> [Task input]:

-- ==== Sys2Proof/Machine/Trans.lean ====
section
/-!
DEFINITION. The special functions of spec/07 R218 and spec/09 R267, correctly rounded: each is computed in
fixed point to `prec` fractional bits and rounded once, and the cases with an exact result stand apart.
-/
namespace Sys2Proof.Machine

open Sys2Proof

/-- Fractional bits of the fixed-point computations. -/
def prec : Nat := 1200

/-- One in fixed point. -/
def one' : Int := (2 ^ prec : Nat)

/-- A product in fixed point, rounded down. -/
def fmul (a b : Int) : Int := (a * b) / one'

/-- A quotient in fixed point, rounded down. -/
def fdiv (a b : Int) : Int := (a * one') / b

/-- `Σ z^(2k+1)/(2k+1)` from term `k` with power `p`, for `|z| ≤ 1/3`: the inverse hyperbolic tangent. -/
def atanhSum (z2 : Int) : Nat → Nat → Int → Int
  | 0, _, _ => 0
  | n + 1, k, p => p / (2 * k + 1 : Nat) + atanhSum z2 n (k + 1) (fmul p z2)

/-- The inverse hyperbolic tangent of `z`. -/
def atanh' (z : Int) : Int := atanhSum (fmul z z) 400 0 z

/-- The natural logarithm of 2. -/
def ln2 : Int := 2 * atanh' (one' / 3)

/-- `Σ (−1)^k (1/n)^(2k+1)/(2k+1)`: the inverse tangent of `1/n`. -/
def atanSum (n2 : Int) : Nat → Nat → Int → Int
  | 0, _, _ => 0
  | m + 1, k, p => p / (2 * k + 1 : Nat) - atanSum n2 m (k + 1) (p / n2)

/-- π by Machin's formula. -/
def pi' : Int := 4 * (4 * atanSum 25 300 0 (one' / 5) - atanSum 57121 150 0 (one' / 239))

/-- `Σ x^k/k!` from term `k` with term `t`. -/
def expSum (x : Int) : Nat → Nat → Int → Int
  | 0, _, _ => 0
  | n + 1, k, t => t + expSum x n (k + 1) (fmul t x / (k : Int))

/-- `e^x` for `0 ≤ x < 1`. -/
def expFrac (x : Int) : Int := expSum x 260 1 one'

/-- `e^x` as a fixed-point mantissa in [1, 2] and an exponent of two. -/
def expFix (x : Int) : Int × Int :=
  let k := x / ln2
  (expFrac (x - k * ln2), k)

/-- A number `v·2^-prec·2^k` rounded into `f`, as an inexact result (every exact case is handled before).
DEDUCED (log entry 14): `prec` leaves the true value on the same side of every rounding boundary. -/
def rndFix (f : FloatFmt) (c : Rc) (v k : Int) : Nat × U32 :=
  let r := rndRat f c (v < 0) v.natAbs 1 (k - (prec : Int))
  (r.1, r.2 ||| fNX)

/-- `±m·2^e` in fixed point, rounded down. -/
def toFix (neg : Bool) (m : Nat) (e : Int) : Int :=
  let k := e + (prec : Int)
  let v : Int := if 0 ≤ k then ((m * pow2 k : Nat) : Int) else ((m / pow2 (-k) : Nat) : Int)
  if neg then -v else v

/-- A fixed-point number as an exact value. -/
def ofFix (v : Int) : Val := ofUnits false v (-(prec : Int))

/-- A positive value too large for any format. -/
def hugeVal : Nat × Int := (1, 4000)

/-- Rounds a positive value too small for any format. -/
def rndTiny (f : FloatFmt) (c : Rc) (neg : Bool) : Nat × U32 := rndRat f c neg 1 1 (-4000)

/-- `2^x` or `e^x` rounded (R218): `nat` selects the natural base. -/
def expR (nat : Bool) (f : FloatFmt) (c : Rc) (x : Val) : Nat × U32 :=
  match x with
  | .inf true => rndVal f c (.fin false 0 0)
  | .inf false => rndVal f c (.inf false)
  | .fin neg m e =>
    if m = 0 then rndVal f c (.fin false 1 0)
    else if !(leScaled m e 2048 0) then
      (if neg then rndTiny f c false else rndVal f c (.fin false 1 4000))
    else if !nat && 0 ≤ e then
      rndVal f c (.fin false 1 (if neg then -((m * pow2 e : Nat) : Int) else ((m * pow2 e : Nat) : Int)))
    else if !nat && m % pow2 (-e) = 0 then
      let k : Int := ((m / pow2 (-e) : Nat) : Int)
      rndVal f c (.fin false 1 (if neg then -k else k))
    else
      let v := toFix neg m e
      let r := if nat then expFix v else
        let k := v / one'
        (expFrac (fmul (v - k * one') ln2), k)
      rndFix f c r.1 r.2
  | v => rndVal f c v

/-- The base-2 logarithm of `m·2^e`, in fixed point. -/
def log2Fix (m : Nat) (e : Int) : Int :=
  let k : Int := (m.log2 : Int)
  let y := toFix false m (-k)
  2 * fdiv (atanh' (fdiv (y - one') (y + one'))) ln2 + (k + e) * one'

/-- `log2 x` rounded (R218). -/
def log2R (f : FloatFmt) (c : Rc) (x : Val) : Nat × U32 :=
  match x with
  | .inf true => (f.nanCode, fNV)
  | .inf false => rndVal f c (.inf false)
  | .fin neg m e =>
    if m = 0 then let r := rndVal f c (.inf true); (r.1, r.2 ||| fDZ)
    else if neg then (f.nanCode, fNV)
    else if m = 2 ^ m.log2 then
      let k : Int := (m.log2 : Int) + e
      rndVal f c (.fin (k < 0) k.natAbs 0)
    else rndFix f c (log2Fix m e) 0
  | v => rndVal f c v

/-- Newton steps of an integer square root from above. -/
def isqrtLoop (n : Nat) : Nat → Nat → Nat
  | 0, x => x
  | k + 1, x =>
    let y := (x + n / x) / 2
    if y < x then isqrtLoop n k y else x

/-- The integer square root. -/
def isqrt (n : Nat) : Nat := if n = 0 then 0 else isqrtLoop n 800 (2 ^ (n.log2 / 2 + 1))

/-- The square root of `n/d·2^e`, or its reciprocal, rounded: exact up to a sticky bit below. -/
def sqrtRat (f : FloatFmt) (c : Rc) (n d : Nat) (e : Int) : Nat × U32 :=
  let e1 := if e % 2 = 0 then e else e - 1
  let n1 := if e % 2 = 0 then n else 2 * n
  let big := n1 * 2 ^ 400
  let q := big / d
  let s := isqrt q
  let exact := s * s = q && big % d = 0
  rndRat f c false (4 * s + (if exact then 0 else 1)) 4 (e1 / 2 - 200)

/-- `√x` rounded (R218). -/
def sqrtR (f : FloatFmt) (c : Rc) (x : Val) : Nat × U32 :=
  match x with
  | .inf true => (f.nanCode, fNV)
  | .fin neg m e =>
    if m = 0 then rndVal f c x else if neg then (f.nanCode, fNV) else sqrtRat f c m 1 e
  | v => rndVal f c v

/-- `1/√x` rounded (R218). -/
def rsqrtR (f : FloatFmt) (c : Rc) (x : Val) : Nat × U32 :=
  match x with
  | .inf true => (f.nanCode, fNV)
  | .inf false => rndVal f c (.fin false 0 0)
  | .fin neg m e =>
    if m = 0 then let r := rndVal f c (.inf neg); (r.1, r.2 ||| fDZ)
    else if neg then (f.nanCode, fNV) else sqrtRat f c 1 m (-e)
  | v => rndVal f c v

/-- `e^-|x|` in fixed point, 0 when it is below every bit of a result. -/
def expNeg (v : Int) : Int :=
  let r := expFix (-v.natAbs : Int)
  if r.2 < -(prec : Int) then 0 else if 0 ≤ r.2 then r.1 * pow2 r.2 else r.1 / (pow2 (-r.2) : Int)

/-- The logistic function in fixed point. -/
def sigmFix (v : Int) : Int :=
  let t := expNeg v
  if v < 0 then fdiv t (one' + t) else fdiv one' (one' + t)

/-- `σ(x)` rounded (R218). -/
def sigmR (f : FloatFmt) (c : Rc) (x : Val) : Nat × U32 :=
  match x with
  | .inf neg => rndVal f c (.fin false (if neg then 0 else 1) 0)
  | .fin neg m e =>
    if m = 0 then rndVal f c (.fin false 1 (-1))
    else if !(leScaled m e 400 0) then
      (if neg then rndTiny f c false else rndRat f c false (2 ^ 600 - 1) (2 ^ 600) 0)
    else rndFix f c (sigmFix (toFix neg m e)) 0
  | v => rndVal f c v

/-- `tanh x` rounded (R218). -/
def tanhR (f : FloatFmt) (c : Rc) (x : Val) : Nat × U32 :=
  match x with
  | .inf neg => rndVal f c (.fin neg 1 0)
  | .fin neg m e =>
    if m = 0 then rndVal f c x
    else if !(leScaled m e 400 0) then rndRat f c neg (2 ^ 600 - 1) (2 ^ 600) 0
    else
      let t := expNeg (2 * toFix false m e)
      let v := fdiv (one' - t) (one' + t)
      rndFix f c (if neg then -v else v) 0
  | v => rndVal f c v

/-- `x·σ(x)` rounded (R218). -/
def siluR (f : FloatFmt) (c : Rc) (x : Val) : Nat × U32 :=
  match x with
  | .inf true => rndVal f c (.fin true 0 0)
  | .inf false => rndVal f c (.inf false)
  | .fin neg m e =>
    if m = 0 then rndVal f c x
    else if !(leScaled m e 400 0) then
      (if neg then rndTiny f c true else rndRat f c false (m * 2 ^ 600 - 1) (2 ^ 600) e)
    else
      let v := toFix neg m e
      rndFix f c (fmul v (sigmFix v)) 0
  | v => rndVal f c v

/-- `Σ (−1)^n z^(2n+1)/(n!(2n+1))` from term `n` with `t = z^(2n+1)/n!`. -/
def erfSum (z2 : Int) : Nat → Nat → Int → Int
  | 0, _, _ => 0
  | k + 1, n, t => t / (2 * n + 1 : Nat) - erfSum z2 k (n + 1) (fmul t z2 / (n + 1 : Nat))

/-- The square root of a nonnegative fixed-point number. -/
def fsqrt (v : Int) : Int := (isqrt (v.natAbs * 2 ^ prec) : Nat)

/-- The normal distribution function in fixed point: `1/2 + erf(x/√2)/2`. -/
def phiFix (v : Int) : Int :=
  let z := fdiv v (fsqrt (2 * one'))
  one' / 2 + fdiv (erfSum (fmul z z) 900 0 z) (fsqrt pi')

/-- `x·Φ(x)` rounded (R218). -/
def geluR (f : FloatFmt) (c : Rc) (x : Val) : Nat × U32 :=
  match x with
  | .inf true => rndVal f c (.fin true 0 0)
  | .inf false => rndVal f c (.inf false)
  | .fin neg m e =>
    if m = 0 then rndVal f c x
    else if !(leScaled m e 15 0) then
      (if neg then rndTiny f c true else rndRat f c false (m * 2 ^ 600 - 1) (2 ^ 600) e)
    else
      let v := toFix neg m e
      rndFix f c (fmul v (phiFix v)) 0
  | v => rndVal f c v

/-- `Σ (−1)^k x^(2k+i)/(2k+i)!` from the term `t` of index `i`. -/
def trigSum (x2 : Int) : Nat → Nat → Int → Int
  | 0, _, _ => 0
  | n + 1, i, t => t - trigSum x2 n (i + 2) (fmul t x2 / ((i + 1) * (i + 2) : Nat))

/-- The sine of `r`, for `|r| ≤ 1`. -/
def sinSmall (r : Int) : Int := trigSum (fmul r r) 130 1 r
/-- The cosine of `r`, for `|r| ≤ 1`. -/
def cosSmall (r : Int) : Int := trigSum (fmul r r) 130 0 one'

/-- The sine of `x + q·π/2`, with `x` reduced exactly by multiples of π/2 first (R218). -/
def trigR (q : Nat) (f : FloatFmt) (c : Rc) (x : Val) : Nat × U32 :=
  match x with
  | .inf _ => (f.nanCode, fNV)
  | .fin neg m e =>
    if m = 0 then (if q = 0 then rndVal f c x else rndVal f c (.fin false 1 0))
    else
      let v := toFix neg m e
      let h := pi' / 2
      let k := (v + h / 2) / h
      let r := v - k * h
      let s := match ((k + (q : Int)) % 4).toNat with
        | 0 => sinSmall r
        | 1 => cosSmall r
        | 2 => -(sinSmall r)
        | _ => -(cosSmall r)
      rndFix f c s 0
  | v => rndVal f c v

/-- `1/x` rounded (R218). -/
def rcpR (f : FloatFmt) (c : Rc) (x : Val) : Nat × U32 :=
  if x.bad then (f.nanCode, 0#32) else
    let r := rndDiv f c (.fin false 1 0) x
    r

/-- The special function of a vector opcode 0x1C-0x27 (R126, R218). -/
def special (opc : Nat) (f : FloatFmt) (c : Rc) (x : Val) : Nat × U32 :=
  match opc with
  | 0x1C => expR false f c x
  | 0x1D => log2R f c x
  | 0x1E => rcpR f c x
  | 0x1F => rsqrtR f c x
  | 0x20 => sqrtR f c x
  | 0x21 => expR true f c x
  | 0x22 => tanhR f c x
  | 0x23 => sigmR f c x
  | 0x24 => siluR f c x
  | 0x25 => geluR f c x
  | 0x26 => trigR 0 f c x
  | _ => trigR 1 f c x

/-- `2^x` for FP32 codes, RNE, no flags (R267). -/
def exp2F (x : Val) : Val := ofF32 (expR false fp32 rne x).1

end Sys2Proof.Machine
end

> [Task to complete]: Some lines of the records may hold the word "rndFix". How many do? Answer with a number and nothing else.

> [Output for this exercise]: 8